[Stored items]
-- ==== Sys2Proof/Machine/Seam.lean ====
section
/-! DEFINITION. The seam agent (R384 to R406): the instructions of a seam program, its checks, its run, replies and
port reports. -/

namespace Sys2Proof.Machine

/-- A decoded seam instruction (R396). -/
inductive SIns where
  | nop
  | rtw (y : Bool) (chip : Nat) (ws : List Word)
  | rtclr (y : Bool) (count chip : Nat)
  | ftw (y : Bool) (group : Nat) (ws : List Word)
  | ftclr (y : Bool) (count group : Nat)
  | amw (y val : Bool) (port count key : Nat)
  | amk (y val : Bool) (key : Nat) (ports : Word)
  | pcopy (sel : Nat)
  | flip (y : Bool) (at_ : Word)
  | flipcan
  | pdis (ports : BitVec 24) | pen (ports : BitVec 24) | pquar (ports : BitVec 24) | prel (ports : BitVec 24)
  | ptrain (ports : BitVec 24)
  | admitChip | withdraw
  | srole (role : BitVec 2)
  | notify (kind : Nat) (skey : BitVec 12) (chip : Word)
  | rdreg (off : Nat)
  | rdrt (y : Bool) (n chip : Nat)
  | rdft (y : Bool) (n group : Nat)
  | rdam (y : Bool) (port n key : Nat)
  | rport (ports : BitVec 24)
  | echo (token : Word)
  | guard (g : GuardSpec)
  | mgrset (v : Word)
  | bad
deriving DecidableEq, Repr

/-! ## Decoding -/

/-- The bits an instruction word of each OP may set, besides OP. -/
def sinsMask (op : Nat) : Nat :=
  match op with
  | 0x00 | 0x09 | 0x10 | 0x11 | 0x19 | 0x1B => 0
  | 0x01 => 0x02000000001F3FFF
  | 0x02 => 0x020000007FFF3FFF
  | 0x03 => 0x02000000001F0FFF
  | 0x04 => 0x020000001FFF0FFF
  | 0x05 => 0x031F00001FFF0FFF
  | 0x06 => 0x0300000000000FFF
  | 0x07 => 7
  | 0x08 => 0x0200000000000000
  | 0x0A | 0x0B | 0x0C | 0x0D | 0x0E | 0x18 => 0xFFFFFF
  | 0x12 => 3
  | 0x13 => 0x30FFF
  | 0x14 => 0x1FFFFFF
  | 0x15 => 0x02000000001F3FFF
  | 0x16 => 0x02000000001F0FFF
  | 0x17 => 0x021F0000001F0FFF
  | 0x1A => 0x03E7000000000000
  | _ => 0

/-- The data words an instruction word takes. -/
def sinsData (w : Word) : Nat :=
  match fld w 58 6 with
  | 0x01 => fld w 16 5
  | 0x03 => 2 * fld w 16 5
  | 0x06 | 0x08 | 0x13 | 0x19 | 0x1B => 1
  | _ => 0

/-- The instruction a word and its data words spell. -/
def sinsOf (w : Word) (data : List Word) : SIns :=
  let op := fld w 58 6
  let y := bit w 57
  let v := bit w 56
  let n := fld w 16 5
  let chip := fld w 0 14
  let grp := fld w 0 12
  let ports := BitVec.ofNat 24 (fld w 0 24)
  let d := data.headD 0
  if fld w 0 58 &&& sinsMask op ≠ fld w 0 58 then .bad
  else
    match op with
    | 0x00 => .nop
    | 0x01 => .rtw y chip data
    | 0x02 => .rtclr y (fld w 16 15) chip
    | 0x03 => .ftw y grp data
    | 0x04 => .ftclr y (fld w 16 13) grp
    | 0x05 => .amw y v (fld w 48 5) (fld w 16 13) grp
    | 0x06 => .amk y v grp d
    | 0x07 => .pcopy (fld w 0 3)
    | 0x08 => .flip y d
    | 0x09 => .flipcan
    | 0x0A => .pdis ports
    | 0x0B => .pen ports
    | 0x0C => .pquar ports
    | 0x0D => .prel ports
    | 0x0E => .ptrain ports
    | 0x10 => .admitChip
    | 0x11 => .withdraw
    | 0x12 => .srole (BitVec.ofNat 2 (fld w 0 2))
    | 0x13 => .notify (fld w 16 2) (BitVec.ofNat 12 grp) d
    | 0x14 => .rdreg (fld w 0 25)
    | 0x15 => .rdrt y n chip
    | 0x16 => .rdft y n grp
    | 0x17 => .rdam y (fld w 48 5) n grp
    | 0x18 => .rport ports
    | 0x19 => .echo d
    | 0x1A => .guard ⟨y, v, bit w 55, bit w 54, bit w 53, BitVec.ofNat 3 (fld w 48 3)⟩
    | 0x1B => .mgrset d
    | _ => .bad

▶ **What is being asked**: The lines to write out run from the one with "0x16 => .rdft y n grp" through the end of the records. Give them exactly, and only them.

▶ **Your solution**:
    | 0x16 => .rdft y n grp
    | 0x17 => .rdam y (fld w 48 5) n grp
    | 0x18 => .rport ports
    | 0x19 => .echo d
    | 0x1A => .guard ⟨y, v, bit w 55, bit w 54, bit w 53, BitVec.ofNat 3 (fld w 48 3)⟩
    | 0x1B => .mgrset d
    | _ => .bad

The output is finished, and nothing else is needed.